3. run ./nbody in docker container
start and exec a container: docker run -it --rm --env NVIDIA_VISIBLE_DEVICES=0 --ipc=host ae36ff35deec bash
execute nbody command: ./nbody -benchmark -i=1 -numbodies=256

4. mps log
/var/log/nvidia-mps/control.log:
[2020-02-10 17:49:04.629 Control 11125] Accepting connection…
[2020-02-10 17:49:04.629 Control 11125] User did not send valid credentials
[2020-02-10 17:49:04.629 Control 11125] Accepting connection…
[2020-02-10 17:49:04.629 Control 11125] NEW CLIENT 78675 from user 0: Server already exists
[2020-02-10 17:49:08.013 Control 11125] Accepting connection…
[2020-02-10 17:49:08.013 Control 11125] User did not send valid credentials
[2020-02-10 17:49:08.013 Control 11125] Accepting connection…
[2020-02-10 17:49:08.013 Control 11125] NEW CLIENT 78754 from user 0: Server already exists
[2020-02-10 17:49:08.034 Control 11125] Accepting connection…
[2020-02-10 17:49:08.034 Control 11125] NEW CLIENT 78754 from user 0: Server already exists

/var/log/nvidia-mps/server.log:
[2020-02-10 17:49:04.629 Other 24127] MPS Server: worker created
[2020-02-10 17:49:04.629 Other 24127] Volta MPS: Creating worker thread
[2020-02-10 17:49:04.650 Other 24127] Receive command failed, assuming client exit
[2020-02-10 17:49:04.650 Other 24127] Volta MPS: Client disconnected
[2020-02-10 17:49:08.013 Other 24127] Volta MPS Server: Received new client request
[2020-02-10 17:49:08.013 Other 24127] MPS Server: worker created
[2020-02-10 17:49:08.013 Other 24127] Volta MPS: Creating worker thread
[2020-02-10 17:49:08.034 Other 24127] Volta MPS Server: Received new client request
[2020-02-10 17:49:08.034 Other 24127] MPS Server: worker created
[2020-02-10 17:49:08.034 Other 24127] Volta MPS: Creating worker thread
[2020-02-10 17:49:08.034 Other 24127] Volta MPS: Device Tesla V100-SXM2-16GB (uuid 0x12b0f689-0x2ce53dc5-0x5d8591f6-0x9a1acdb3) is associated

5. operation system
CentOS Linux release 7.3.1611 (Core)
kernel version: 4.17.11-1.el7.elrepo.x86_64

operations to trigger this:

  1. first execute is ok
    ./nbody -benchmark -i=1 -numbodies=256
  2. change command arguments to run longer
    ./nbody -benchmark -i=100 -numbodies=819200
    after a few seconds, press ctrl+c to cancel it
    3.execute step 1 again, then it hangs

Any advice on how to debug the hang problem?
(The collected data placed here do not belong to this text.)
/-- The engine's turn, where the link of the next entry has room (R38). -/
theorem engineTurn_room {rest : List Fanout} {ls : List LinkNo} (work : io.engine.work = f :: rest)
    (first : f.links = l :: ls) (quiet : io.pool.noticePending = false)
    (busy : io.ports[(linkPort l).val].sending.isSome = true) (room : io.ports[(linkPort l).val].queue.length < 64) :
    (engineTurn c io).ports = (putEntry (linkPort l) (f.entry c l) io).ports
      ∧ (engineTurn c io).engine
        = { io.engine with work := if ls = [] then rest else f.without l :: rest } := by
  have next : f.next? = some l := by rw [Fanout.next_eq, first, List.head?_cons]
  have placed : placeGroup c f io = (f.without l, putEntry (linkPort l) (f.entry c l) io) := by
    rw [placeGroup_some c next, placeEntry_room c room busy]
    rfl
  have done : (f.without l).isDone = true ↔ ls = [] := by rw [Fanout.isDone_iff, Fanout.without_links first]
  constructor
  · unfold engineTurn
    rw [work]
    simp only [placed, done]
    split
    · exact dropReference_ports_of_no_notice c f.handle quiet
    · rfl
  · rw [engineTurn_work c work, placed]
    simp only [done]

/-! ## The loss of a link -/

theorem flushQueue_counter {i : Nat} (hi : ¬entryCounter i) (c : Net) (l : LinkNo) : KeepsCounter i (flushQueue c l) := by
  intro io
  unfold flushQueue
  have drops (p : PortNo) (n : Nat) : KeepsCounter i (countPortTimes p .queueDrops n) := by
    induction n with
    | zero => exact fun _ => rfl
    | succ n ih => exact fun io => (ih _).trans (KeepsCounter.queueDrops hi p io)
  exact (KeepsCounter.foldl (fun e : Entry => KeepsCounter.dropReference hi c e.handle) _ _).trans (drops _ _ _)

/-- What frames that are not placed whole lose with a link, counted (R38, step 5). -/
theorem rerouteWork_counter (c : Net) (l : LinkNo) (p : Option PortNo) (length : io.live.length = 158)
    (cap : io.live.getD (lostCounter p) 0 ≤ 65535) :
    (rerouteWork c l io).live.getD (lostCounter p) 0
      = saturate (io.live.getD (lostCounter p) 0
          + ((io.engine.work.filter fun f => f.lostAt == p).map fun f => (c.unreachable f.groups[l.val]).length).sum) := by
  unfold rerouteWork
  exact (KeepsCounter.foldl (fun f : Fanout => KeepsCounter.dropReference (not_entryCounter_lost p) c f.handle) _ _).trans
    (countWork_count _ _ p io length cap)

/-- An entry into DOWN or DISABLED from another state (R46). -/
theorem setLinkState_leaves {new : LinkState} (low : new = .down ∨ new = .disabled) (moves : (s.link l).state ≠ new) :
    (setLinkState l new s).io
      = rerouteWork (setLinkState l new s).net l (flushQueue (setLinkState l new s).net l s.io) := by
  have flushes : (new.flushes && (s.link l).state != new) = true := by
    rcases low with rfl | rfl <;> exact bne_iff_ne.mpr moves
  have after : setLinkState l new s
      = ((modLink l (fun x => { x with state := new }) s).onIo fun c => flushQueue c l).onIo fun c => rerouteWork c l := by
    simp only [setLinkState, flushes, if_true]
  rw [after]
  rfl

theorem setLinkState_lost {new : LinkState} (low : new = .down ∨ new = .disabled) (moves : (s.link l).state ≠ new)
    (hs : s.counterLaw) (p : Option PortNo) :
    (setLinkState l new s).io.live.getD (lostCounter p) 0
      = saturate (s.io.live.getD (lostCounter p) 0
          + ((s.io.engine.work.filter fun f => f.lostAt == p).map fun f =>
              ((setLinkState l new s).net.unreachable f.groups[l.val]).length).sum) := by
  rw [setLinkState_leaves low moves]
  generalize (setLinkState l new s).net = c
  have kept := flushQueue_counter (not_entryCounter_lost p) c l s.io
  have length : (flushQueue c l s.io).live.length = 158 :=
    (Moves.flushQueue (P := False) (c := c) False.elim l s.io).counters.1.trans hs.1.1
  rw [rerouteWork_counter c l p length (by rw [kept]; exact counter_cap hs _), kept, flushQueue_engine]

end Sys2Proof.Machine

open Sys2Proof Sys2Proof.Machine

/-- Settles O27: the frame's entries of this event, the engine's turns, and the groups of a link that is lost. -/
theorem targetSetFansOut : Obligations.TargetSetFansOut := by
  refine ⟨?_, ?_, ?_⟩
  · intro l x s hs quiet hx hdr kind absent wait
    have alone : fanOut l x.handle hdr (s.taken (linkPort l))
        = (s.taken (linkPort l)).onIo fun c => forwardTargets c l x.handle hdr := by
      have here : hasSite hdr.targets (s.taken (linkPort l)).own = false := absent
      simp only [fanOut, here, Bool.false_eq_true, if_false]
    refine ⟨_, forwardTargetSet_next hx kind, ?_⟩
    rw [alone]
    have acts : Acts (s.taken (linkPort l)) ((s.taken (linkPort l)).onIo fun c => forwardTargets c l x.handle hdr) :=
      .onIo _ _ fun _ hc => .forwardTargets hc _ _ _ _
    have fans := fansOut_of_io (hdr := hdr) (t := (((s.taken (linkPort l)).onIo fun c =>
      forwardTargets c l x.handle hdr).onIo fun c => dropReference c x.handle)) hs quiet wait rfl
    rw [dropSite_absent absent] at fans
    exact ⟨tookHanded_of_acts acts x.handle, rfl, fans.channels, fans.quiet, fans.expired, fun some hop =>
      ⟨fans.lost some hop, fans.queues some hop, fun idle m => placesNow_idle idle m, fans.work some hop⟩⟩
  · intro l f rest s pending work quiet group first wait
    obtain ⟨ls, links⟩ := links_of_first group first
    obtain ⟨ports, engine⟩ := engineTurn_room (c := s.net) work links quiet wait.1 wait.2
    have stepped : step s = .next (s.onIo engineTurn) := by
      simp only [step, pending, Machine.rest, work]
    refine ⟨_, stepped, rfl, fun q => ?_, by rw [State.onIo, engine], fun p => ?_, fun none => ?_,
      fun k after some => ?_⟩
    · have port := (congrArg (fun v : Vector Port 10 => v[q.val]) ports).trans (putEntry_ports q)
      constructor
      · refine (congrArg Port.handed port).trans ?_
        split
        · exact congrArg (fun p : PortNo => s.handedAt p) (Eq.symm ‹_›)
        · rfl
      · refine (congrArg Port.reception port).trans ?_
        split
        · exact congrArg (fun p : PortNo => receptionOf p s) (Eq.symm ‹_›)
        · rfl
    · exact (congrArg (fun v : Vector Port 10 => v[p.val].queue) ports).trans (putEntry_queue p)
    · have last : ls = [] := List.eq_nil_iff_forall_not_mem.mpr fun k mem =>
        ((mem_later links).mp mem).2 (none k ((mem_later links).mp mem).1)
      exact (congrArg Engine.work engine).trans (if_pos last)
    · have more : ls ≠ [] := List.ne_nil_of_mem ((mem_later links).mpr ⟨after, some⟩)
      exact (congrArg Engine.work engine).trans (if_neg more)
  · intro l new s low moves hs quiet t lost
    refine ⟨?_, ?_, fun p => setLinkState_lost low moves hs (some p), setLinkState_lost low moves hs none⟩
    · rw [((State.setsLink.refl (s := s) (l := l)).setLinkState new).here]
    · refine reroutes_of_engine (c := t.net) ?_ rfl
      rw [setLinkState_leaves low moves, rerouteWork_engine, rerouteWork_engine, flushQueue_engine]
end

section
/-! PROOFS. What the arbiters send (R39, R44, R131 to R133, R137): call frames offered toward a talkgroup's remote sites,
and answers on the channel port, where there is room for what an event sends. -/

namespace Sys2Proof.Machine

variable {c : Net} {io : Io} {h x : Handle} {l m : LinkNo} {set : SiteSet} {idle : Bool} {s t u : State}

/-! ## Offers (R39) -/

/-- The own site has no route, so that it is in no link's subset. -/
theorem sitesVia_dropOwn (c : Net) (set : SiteSet) (l : LinkNo) :
    c.sitesVia (dropSite set c.active.ownSite) l = c.sitesVia set l := by
  refine siteSet_ext fun n => ?_
  rw [hasSite_sitesVia, hasSite_sitesVia, hasSite_dropSite]
  constructor
  · rintro ⟨⟨here, -⟩, route⟩
    exact ⟨here, route⟩
  · rintro ⟨here, route⟩
    refine ⟨⟨here, fun own => ?_⟩, route⟩
    rw [own, route_own] at route
    cases route

theorem groups_dropOwn (c : Net) (set : SiteSet) : c.groups (dropSite set c.active.ownSite) = c.groups set := by
  unfold Net.groups
  exact congrArg Vector.ofFn (funext fun l => sitesVia_dropOwn c set l)

/-- The frame that is offered, grouped by the links of its sites' routes (R38, R39). -/
def Net.offered (c : Net) (lostAt : Option PortNo) (h : Handle) (cls : FrameClass) (set : SiteSet) : Fanout :=
  { handle := h, cls := cls, hop := none, lostAt := lostAt, groups := c.groups set }

theorem linksWait_modHeader (wait : io.linksWait) (h : Handle) (f : Header → Header) : (modHeader h f io).linksWait := wait

theorem offerTargets_room (lostAt : Option PortNo) (h : Handle) (cls : FrameClass) (set : SiteSet) (wait : io.linksWait) :
    ∃ n, offerTargets c lostAt h cls set io
      = (c.offered lostAt h cls set).spread c (countLost lostAt n (modHeader h c.fromOwn io)) := by
  refine ⟨(c.unreachable (dropSite set c.active.ownSite)).length, ?_⟩
  refine (fanOutSet_room h cls none lostAt _ (linksWait_counted (linksWait_modHeader wait h _) _ _)).trans ?_
  rw [groups_dropOwn]
  rfl

theorem placed_modHeader (h : Handle) (f : Header → Header) (io : Io) :
    Placed h (rewriteHeader f) 0 0 io (modHeader h f io) := by
  refine ⟨rfl, ?_, rfl, fun _ => rfl, fun _ => le_refl _, fun _ _ h => h, ?_, fun k hk => ?_⟩
  · simp only [modHeader, modBuffer, List.map_map]
    refine List.map_congr_left fun b _ => ?_
    simp only [Function.comp_apply]
    split <;> rfl
  · rw [modHeader, bufferOf_modBuffer _ _ (fun b => { b with bytes := rewriteHeader f b.bytes }) (fun _ => rfl), if_pos rfl]
    rfl
  · rw [modHeader, bufferOf_modBuffer _ _ (fun b => { b with bytes := rewriteHeader f b.bytes }) (fun _ => rfl), if_neg hk]

theorem placed_live (h : Handle) (live : List Nat) (io : Io) : Placed h id 0 0 io { io with live := live } := by
  refine ⟨rfl, rfl, rfl, fun _ => rfl, fun _ => le_refl _, fun _ _ h => h, ?_, fun _ _ => rfl⟩
  show bufferOf h io = _
  cases bufferOf h io <;> rfl

theorem placed_offerTargets (lostAt : Option PortNo) (h : Handle) (cls : FrameClass) (set : SiteSet) (wait : io.linksWait) :
    Placed h (rewriteHeader c.fromOwn) 1 ((c.offered lostAt h cls set).holders io.engine.now) io
      (offerTargets c lostAt h cls set io) := by
  obtain ⟨n, offered⟩ := offerTargets_room (c := c) lostAt h cls set wait
  have same := countLost_same lostAt n (modHeader h c.fromOwn io)
  have engine : (countLost lostAt n (modHeader h c.fromOwn io)).engine = io.engine := by rw [same]; rfl
  rw [offered, ← engine]
  have counted := (placed_modHeader h c.fromOwn io).trans (placed_live h (countLost lostAt n (modHeader h c.fromOwn io)).live _)
  rw [← same] at counted
  have placed := counted.trans (placed_spread c (c.offered lostAt h cls set) _)
  simpa using placed
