-- ==== Sys2Proof/Machine/Convert.lean ====
section
/-! DEFINITION. Conversion of a register for a store to memory (spec/40_numerics.md R213 to R216). -/

namespace Sys2Proof.Machine

/-- What a converting store found, and the bits to be stored. -/
structure Stored where
  before : ExcSet
  after : ExcSet
  bits : Nat
deriving DecidableEq, Repr, Inhabited

/-- A converting store under an open parameter (R227, R228, R229; logs 23, 24). An unmasked D stops it:
R213 and R215, and the lists of Table S-19 with them, are for the core domain, R227 is for these operands. -/
def openStored (op : OpenStore) (list : ExcSet) (cw : Control) (r : TReal) : Stored :=
  let x := Config.openStore op r cw.toBits
  ⟨openBefore list cw.masks r r x, openAfter list x, x.value.toNat⟩

/-- The parameter's name of an integer destination. -/
def IntFmt.toOpen : IntFmt → OpenStore
  | .word => .int16 | .short => .int32 | .long => .int64

/-- The range test of `to_int`, on the rounded value (R213). -/
def intStored (f : IntFmt) (v : Int) (exact : Bool) : Stored :=
  if v < -2 ^ (f.bits - 1) ∨ v > 2 ^ (f.bits - 1) - 1 then ⟨.onlyI, .none, f.indefinite⟩
  else ⟨.none, { ExcSet.none with p := !exact }, f.ofInt v⟩

/-- `round_int` (R196), as a signed integer. -/
def roundInt (cw : Control) (r : TReal) : Int :=
  let n := ((Mag.ofVal (valOf r)).quot 0).round cw.rc (signOf r)
  if signOf r then -n else n

/-- `to_int` (R213). -/
def toInt (cw : Control) (f : IntFmt) (r : TReal) : Stored :=
  match classOf r with
  | .nan | .infinity => ⟨.onlyI, .none, f.indefinite⟩
  | .zero | .normal => intStored f (roundInt cw r) ((Mag.ofVal (valOf r)).quot 0).exact
  | .denormal | .pseudoDenormal | .unnormal | .pseudoZero | .pseudoSpecial =>
    openStored f.toOpen (excList true false false false false true) cw r

/-- The packed decimal indefinite: bytes 9 and 8 are FFH, the others free (R179, U14; log 38). -/
def bcdIndefinite (k : Nat) : Nat := 0xFFFF * 2 ^ 64 + (Config.freeBcd k).toNat

/-- The range test of `to_bcd`, and the digits of a magnitude (R215, R174). -/
def bcdStored (k : Nat) (neg : Bool) (v : Nat) : Stored :=
  if v > 10 ^ 18 - 1 then ⟨.onlyI, .none, bcdIndefinite k⟩
  else ⟨.none, .none, (if neg then 2 ^ 79 else 0) + bcdDigits v 18⟩

/-- 0.5 is added to the magnitude, which is then chopped (R215, D15). -/
def addHalf (r : TReal) : Nat :=
  let q := (Mag.ofVal (valOf r)).quot 0
  if q.tie || q.aboveHalf then q.floor + 1 else q.floor

/-- `to_bcd` (R215). -/
def toBcd (cw : Control) (k : Nat) (r : TReal) : Stored :=
  match classOf r with
  | .nan | .infinity => ⟨.onlyI, .none, bcdIndefinite k⟩
  | .zero | .normal => bcdStored k (signOf r) (addHalf r)
  | .denormal | .pseudoDenormal | .unnormal | .pseudoZero | .pseudoSpecial =>
    openStored .bcd (excList true false false false false false) cw r

/-- The parameter's name of a real destination. -/
def RealFmt.toOpen : RealFmt → OpenStore
  | .short => .short | .long => .long

/-- The bits of a special register, chopped (R214; log 39). -/
def chopReal (f : RealFmt) (r : TReal) : Nat :=
  f.pack (signOf r) (expOf r % 2 ^ f.expBits) (sigOf r % 2 ^ 63 / 2 ^ (63 - f.fracBits))

/-- A masked overflow in a memory format: its infinity; `overflow_directed` under `RC` up or down
(R214, R202, D16; log 22). -/
def overflowReal (f : RealFmt) (rc : BitVec 2) (neg : Bool) : Nat :=
  if rc = 0 ∨ rc = 3 ∨ Config.overflowToInfinity rc neg then f.pack neg (2 ^ f.expBits - 1) 0
  else f.pack neg (2 ^ f.expBits - 2) (2 ^ f.fracBits - 1)

/-- A normal number denormalized to the format (R203, R204, R214). -/
def denormalizeReal (cw : Control) (f : RealFmt) (neg : Bool) (x : Mag) : Stored :=
  let q := x.quot (1 - (f.bias : Int) - f.fracBits)
  let n := q.round cw.rc neg
  ⟨.none, { ExcSet.none with u := true, p := !q.exact },
    if n = 2 ^ f.fracBits then f.pack neg 1 0 else f.pack neg 0 n⟩

/-- A normal number rounded to the format (R214). -/
def roundReal (cw : Control) (f : RealFmt) (neg : Bool) (x : Mag) : Stored :=
  if x.exponent < 1 - (f.bias : Int) then denormalizeReal cw f neg x
  else
    let (n, t, inexact) := x.round (f.fracBits + 1) cw.rc neg
    let e := (Nat.log2 n : Int) + t
    if e > f.bias then ⟨.none, { ExcSet.none with o := true, p := true }, overflowReal f cw.rc neg⟩
    else ⟨.none, { ExcSet.none with p := inexact },
      f.pack neg (e + f.bias).toNat (n >>> (Nat.log2 n - f.fracBits) - 2 ^ f.fracBits)⟩

/-- `to_real` (R214). -/
def toReal (cw : Control) (f : RealFmt) (r : TReal) : Stored :=
  match classOf r with
  | .infinity | .nan | .denormal | .pseudoDenormal | .pseudoSpecial => ⟨.none, .none, chopReal f r⟩
  | .zero => ⟨.none, .none, f.pack (signOf r) 0 0⟩
  | .normal => roundReal cw f (signOf r) (.ofVal (valOf r))
  | .unnormal | .pseudoZero =>
    let x := Config.openStore f.toOpen r cw.toBits
    let list := excList true false false true true true
    ⟨.invalidIf (ExcSet.ofBits x.exc).i, openAfter list x, x.value.toNat⟩

/-- The real indefinite in a memory format: FFC00000H, FFF8000000000000H (R179). -/
def RealFmt.indefinite (f : RealFmt) : Nat := chopReal f Machine.indefinite

end Sys2Proof.Machine
end

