-- ==== Sys2Proof/Machine/Transcendental.lean ====
section
/-! DEFINITION. The transcendental instructions (spec/44_transcendental.md R380 to R388). -/

namespace Sys2Proof.Machine

/-- FPTAN: partial tangent (R383). -/
def execFptan (s : State) : Host.Outcome State Fault Refusal :=
  .next (s.begin none).tangent

/-- FPATAN: partial arctangent (R384). -/
def execFpatan (s : State) : Host.Outcome State Fault Refusal :=
  .next ((s.begin none).function2 patanOf)

/-- F2XM1: 2^X - 1 (R385). -/
def execF2xm1 (s : State) : Host.Outcome State Fault Refusal :=
  .next ((s.begin none).function1 f2xm1Of)

/-- FYL2X: Y log2 X (R386). -/
def execFyl2x (s : State) : Host.Outcome State Fault Refusal :=
  .next ((s.begin none).function2 yl2xOf)

/-- FYL2XP1: Y log2 (X+1) (R387). -/
def execFyl2xp1 (s : State) : Host.Outcome State Fault Refusal :=
  .next ((s.begin none).function2 yl2xp1Of)

end Sys2Proof.Machine
end

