/-! ### Processor control -/

/-- FDECSTP moves only TOP, down by one modulo 8, and FFREE makes only the tag of ST(i) empty: no register
content, no other tag, no flag and no byte of memory changes, whatever is empty
(spec/46_processor_control.md R436, R437). -/
def Obligations.DecrementAndFree : Prop :=
  encode .fdecstp = [0xD9, 0xF6] ∧
  (∀ k : BitVec 3, encode (.ffree k) = [0xDD, BitVec.ofNat 8 (0xC0 + k.toNat)]) ∧
  ∀ (s : State),
    Completes (exec .fdecstp s) (fun t => Raised s t .none ∧ MemoryKept s t ∧
      t.sw.top.toNat = (s.sw.top.toNat + 7) % 8 ∧ (∀ p, t.reg p = s.reg p) ∧ ∀ p, t.tag p = s.tag p) ∧
    ∀ k : BitVec 3, Completes (exec (.ffree k) s) fun t => Raised s t .none ∧ MemoryKept s t ∧
      t.sw.top = s.sw.top ∧ (∀ p, t.reg p = s.reg p) ∧
      ∀ p, t.tag p = if p = s.sw.top + k then .empty else s.tag p

/-- FINCSTP moves only TOP, up by one modulo 8, and leaves every tag, that of the old top too; FNOP changes
nothing but the exception pointers, and raises nothing with an empty ST (spec/46_processor_control.md
section 2; of FINCSTP the spec infers it from FDECSTP's rule R436, and the pointers are log 18). -/
def Obligations.IncrementAndNoOperation : Prop :=
  encode .fincstp = [0xD9, 0xF7] ∧ encode .fnop = [0xD9, 0xD0] ∧
  ∀ (s : State),
    Completes (exec .fincstp s) (fun t => Ran s t none .none ∧ MemoryKept s t ∧
      t.sw.top.toNat = (s.sw.top.toNat + 1) % 8 ∧ (∀ p, t.reg p = s.reg p) ∧ ∀ p, t.tag p = s.tag p) ∧
    Completes (exec .fnop s) fun t => Ran s t none .none ∧ MemoryKept s t ∧ StackKept s t ∧
      t.sw.code = s.sw.code

/-- FINIT leaves the values of the reset table and changes no register and no byte of memory; FCLEX clears the
six flags, IR and `pending`, and B where the NEU is idle, and changes nothing else; of both, the exception
pointers stay too, unless a setting puts the instruction into `ptr_update_set`
(spec/46_processor_control.md section 2; the pointers are log 18). -/
def Obligations.InitializeAndClear : Prop :=
  ∀ s : State,
    Completes (exec .finit s) (fun t =>
      t.cw.toBits = 0x03FF ∧ tagWord t.tags = 0xFFFF ∧ t.sw.top = 0 ∧ t.sw.ex = .none ∧ t.sw.ir = false ∧
      t.sw.busy = false ∧ t.neu = none ∧ t.pending = false ∧ t.queued = none ∧ t.busyLine = false ∧
      t.intLine = false ∧ t.regs = s.regs ∧ Recorded s t none ∧
      t.port = s.port ∧ t.inbox = s.inbox ∧ t.mem = s.mem ∧ t.conf = s.conf ∧ t.code = s.code ∧
      t.cpuData = s.cpuData ∧ t.storing = s.storing) ∧
    Completes (exec .fclex s) fun t =>
      t = { s with
        pending := false
        sw := { s.sw with ex := .none, ir := false, busy := s.neu.isSome }
        iptr := t.iptr
        opc := t.opc
        dptr := t.dptr } ∧
      Recorded s t none ∧
      t.intLine = false ∧ t.busyLine = s.neu.isSome

/-- FLDCW loads the control word from the two bytes of its operand, the reserved bits 15:13 and 6 as they are
there under one setting of `cw_reserved_bits`, while nothing is known of them under the other, and the NDP
reacts to it; nothing else changes, but that the exception pointers
record it where the setting puts it into `ptr_update_set` (spec/46_processor_control.md section 2; the
reserved bits are log 16, the pointers log 18). -/
def Obligations.LoadControlWord : Prop :=
  ∀ (s : State) (m : MemOp), s.Fits m 2 →
    let w : BitVec 16 := BitVec.ofNat 16 (s.mem.readLE (s.ea m).toNat 2)
    Completes (exec (.fldcw m) s) fun t =>
      t.cw.ic = w.getLsbD 12 ∧ t.cw.rc = w.extractLsb' 10 2 ∧ t.cw.pc = w.extractLsb' 8 2 ∧
      t.cw.iem = w.getLsbD 7 ∧ t.cw.masks.toBits = w.extractLsb' 0 6 ∧
      (s.conf.cwReserved = .stored → t.cw.toBits = w) ∧
      Reacted t ∧ t.intLine = (t.sw.ir && !w.getLsbD 7) ∧
      t.sw.ex = s.sw.ex ∧ t.sw.code = s.sw.code ∧ t.sw.top = s.sw.top ∧ t.regs = s.regs ∧ t.tags = s.tags ∧
      Recorded s t (some (s.ea m)) ∧ OthersKept s t ∧ t.mem = s.mem

/-- FSTCW and FSTSW store the control word and the status word, of the latter every bit but the reserved
bit 6 being known, at their operand's address; nothing else of the NDP changes, but the exception pointers
where a setting puts the instruction into `ptr_update_set`
(spec/46_processor_control.md section 2; the pointers are log 18). -/
def Obligations.StoreControlAndStatusWord : Prop :=
  ∀ (s : State) (m : MemOp), s.Inv → s.Fits m 2 → s.Writable m 2 →
    Completes (exec (.fstcw m) s) (fun t =>
      MemoryStored s t (s.ea m).toNat 2 s.cw.toBits.toNat ∧ Recorded s t (some (s.ea m)) ∧
      t = { s with mem := t.mem, iptr := t.iptr, opc := t.opc, dptr := t.dptr }) ∧
    Completes (exec (.fstsw m) s) fun t =>
      (∃ bit6, MemoryStored s t (s.ea m).toNat 2 (s.sw.toBits bit6).toNat) ∧
      Recorded s t (some (s.ea m)) ∧
      t = { s with mem := t.mem, draws := t.draws, iptr := t.iptr, opc := t.opc, dptr := t.dptr }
Thanks very much!

Hi @zsh912006,
did you ever figure out what was happening, or a way to prevent the problem ?

.Andrea

I’m not sure if you will see this post…

When you run docker container, try volume(mount) /tmp/nvidia-mps/ using -v option.
docker run -it --rm --env NVIDIA_VISIBLE_DEVICES=0 -v /tmp/nvidia-mps --ipc=host ae36ff35deec bash

This and this and this may be of interest.